_DIRECTIONS_:
Write out the data below exactly, beginning with the first line and ending once the line that has "namespace Sys2Proof.Machine" is written.

[Items from a dataset]
-- ==== Sys2Proof/Laws/KeptPort.lean ====
section
/-!
SUPPORT. What every operation of Machine/Port.lean keeps: the queue, and the canonical form of memory.
-/

set_option linter.unusedVariables false
set_option linter.unusedSimpArgs false

namespace Sys2Proof.Machine

theorem State.i3cAnswer_kept {Q : List Instr} (s : State) (code : Nat) (bs : List Byte) (hs : s.Kept Q) : (State.i3cAnswer s code bs).Kept Q := by
  unfold State.i3cAnswer
  repeat' first
    | with_reducible assumption
    | with_reducible apply State.answer_kept
    | intro _
    | split
    | dsimp only

theorem execRegRead_kept {Q : List Instr} (addr : Nat) (count : Nat) (s : State) (hs : s.Kept Q) {t : State} (e : execRegRead addr count s = .next t) : t.Kept Q := by
  unfold execRegRead at e
  injection e with e
  subst e
  repeat' first
    | with_reducible assumption
    | with_reducible apply State.i3cAnswer_kept
    | intro _
    | with_reducible refine kept_ite (fun _ => ?_) (fun _ => ?_)
    | split
    | dsimp only

theorem State.trayWords_kept {Q : List Instr} (s : State) (addr : Nat) (words : List Word) (hs : s.Kept Q) : (State.trayWords s addr words).1.Kept Q := by
  unfold State.trayWords
  refine KeptVia.out Prod.fst ?_
  repeat' first
    | with_reducible assumption
    | with_reducible apply State.regStore_kept
    | with_reducible apply foldl_kept
    | with_reducible apply foldl_kept_fst
    | with_reducible apply foldl_kept_snd
    | intro _
    | split
    | simp only [↓keptVia_fst, ↓keptVia_snd, ↓keptVia_sndFst, ↓keptVia_sndSnd]
    | with_reducible refine KeptVia.of _ ?_
    | dsimp only

theorem execRegWrite_kept {Q : List Instr} (now : Nat) (addr : Nat) (words : List Word) (s : State) (hs : s.Kept Q) {t : State} (e : execRegWrite now addr words s = .next t) : t.Kept Q := by
  unfold execRegWrite at e
  injection e with e
  subst e
  repeat' first
    | with_reducible assumption
    | with_reducible apply State.advance_kept
    | with_reducible apply State.i3cAnswer_kept
    | with_reducible apply State.trayWords_kept
    | intro _
    | with_reducible refine kept_ite (fun _ => ?_) (fun _ => ?_)
    | split
    | dsimp only

theorem execPkt_kept {Q : List Instr} (now : Nat) (bytes : List Byte) (s : State) (hs : s.Kept Q) {t : State} (e : execPkt now bytes s = .next t) : t.Kept Q := by
  unfold execPkt at e
  injection e with e
  subst e
  repeat' first
    | with_reducible assumption
    | with_reducible apply State.advance_kept
    | with_reducible apply State.i3cAnswer_kept
    | with_reducible apply State.setCtx_kept
    | intro _
    | with_reducible refine kept_ite (fun _ => ?_) (fun _ => ?_)
    | split
    | dsimp only

theorem execReply_kept {Q : List Instr} (rseq : Option Nat) (s : State) (hs : s.Kept Q) {t : State} (e : execReply rseq s = .next t) : t.Kept Q := by
  unfold execReply at e
  injection e with e
  subst e
  repeat' first
    | with_reducible assumption
    | with_reducible apply State.i3cAnswer_kept
    | intro _
    | with_reducible refine kept_of_fst_eq (e := by with_reducible assumption) ?_
    | with_reducible refine kept_of_snd_eq (e := by with_reducible assumption) ?_
    | with_reducible refine kept_of_sndFst_eq (e := by with_reducible assumption) ?_
    | with_reducible refine kept_of_sndSnd_eq (e := by with_reducible assumption) ?_
    | with_reducible apply State.Kept.both
    | with_reducible apply State.Kept.split_
    | with_reducible refine State.Kept.wf (q := Q) ?_
    | with_reducible refine kept_ite (fun _ => ?_) (fun _ => ?_)
    | split
    | simp only [↓State.kept_mk]
    | dsimp only

theorem execCsb_kept {Q : List Instr} (s : State) (hs : s.Kept Q) {t : State} (e : execCsb s = .next t) : t.Kept Q := by
  unfold execCsb at e
  injection e with e
  subst e
  repeat' first
    | with_reducible assumption
    | with_reducible apply State.i3cAnswer_kept
    | intro _
    | with_reducible refine kept_ite (fun _ => ?_) (fun _ => ?_)
    | split
    | dsimp only

theorem execTelem_kept {Q : List Instr} (s : State) (hs : s.Kept Q) {t : State} (e : execTelem s = .next t) : t.Kept Q := by
  unfold execTelem at e
  injection e with e
  subst e
  repeat' first
    | with_reducible assumption
    | with_reducible apply State.i3cAnswer_kept
    | intro _
    | with_reducible refine kept_ite (fun _ => ?_) (fun _ => ?_)
    | split
    | dsimp only

theorem execEvents_kept {Q : List Instr} (s : State) (hs : s.Kept Q) {t : State} (e : execEvents s = .next t) : t.Kept Q := by
  unfold execEvents at e
  injection e with e
  subst e
  repeat' first
    | with_reducible assumption
    | with_reducible apply State.i3cAnswer_kept
    | with_reducible apply State.alertLine_kept
    | intro _
    | with_reducible apply State.Kept.both
    | with_reducible apply State.Kept.split_
    | with_reducible refine State.Kept.wf (q := Q) ?_
    | with_reducible refine kept_ite (fun _ => ?_) (fun _ => ?_)
    | split
    | simp only [↓State.kept_mk]
    | dsimp only

theorem execI3cDynamicAddress_kept {Q : List Instr} (addr : Nat) (s : State) (hs : s.Kept Q) {t : State} (e : execI3cDynamicAddress addr s = .next t) : t.Kept Q := by
  unfold execI3cDynamicAddress at e
  injection e with e
  subst e
  repeat' first
    | with_reducible assumption
    | intro _
    | with_reducible apply State.Kept.both
    | with_reducible apply State.Kept.split_
    | with_reducible refine State.Kept.wf (q := Q) ?_
    | with_reducible refine kept_ite (fun _ => ?_) (fun _ => ?_)
    | split
    | simp only [↓State.kept_mk]
    | dsimp only

theorem execFwStage_kept {Q : List Instr} (now : Nat) (bundle : List Byte) (s : State) (hs : s.Kept Q) {t : State} (e : execFwStage now bundle s = .next t) : t.Kept Q := by
  unfold execFwStage at e
  injection e with e
  subst e
  repeat' first
    | with_reducible assumption
    | with_reducible apply State.advance_kept
    | with_reducible apply State.setFld_kept
    | intro _
    | with_reducible apply State.Kept.both
    | with_reducible apply State.Kept.split_
    | with_reducible refine State.Kept.wf (q := Q) ?_
    | with_reducible refine kept_ite (fun _ => ?_) (fun _ => ?_)
    | with_reducible refine keptVia_ite (fun _ => ?_) (fun _ => ?_)
    | split
    | simp only [↓State.kept_mk, ↓keptVia_fst, ↓keptVia_snd, ↓keptVia_sndFst, ↓keptVia_sndSnd]
    | with_reducible refine KeptVia.of _ ?_
    | dsimp only

theorem execDumpRead_kept {Q : List Instr} (n : Nat) (s : State) (hs : s.Kept Q) {t : State} (e : execDumpRead n s = .next t) : t.Kept Q := by
  unfold execDumpRead at e
  injection e with e
  subst e
  repeat' first
    | with_reducible assumption
    | with_reducible apply State.answer_kept
    | intro _
    | with_reducible refine kept_of_fst_eq (e := by with_reducible assumption) ?_
    | with_reducible refine kept_of_snd_eq (e := by with_reducible assumption) ?_
    | with_reducible refine kept_of_sndFst_eq (e := by with_reducible assumption) ?_
    | with_reducible refine kept_of_sndSnd_eq (e := by with_reducible assumption) ?_
    | with_reducible refine kept_ite (fun _ => ?_) (fun _ => ?_)
    | split
    | dsimp only

theorem execLogRead_kept {Q : List Instr} (which : Nat) (s : State) (hs : s.Kept Q) {t : State} (e : execLogRead which s = .next t) : t.Kept Q := by
  unfold execLogRead at e
  injection e with e
  subst e
  repeat' first
    | with_reducible assumption
    | with_reducible apply State.answer_kept
    | intro _
    | with_reducible refine kept_ite (fun _ => ?_) (fun _ => ?_)
    | split
    | dsimp only

end Sys2Proof.Machine
end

_ANSWER TO THE EXERCISE_:
-- ==== Sys2Proof/Laws/KeptPort.lean ====
section
/-!
SUPPORT. What every operation of Machine/Port.lean keeps: the queue, and the canonical form of memory.
-/

set_option linter.unusedVariables false
set_option linter.unusedSimpArgs false

namespace Sys2Proof.Machine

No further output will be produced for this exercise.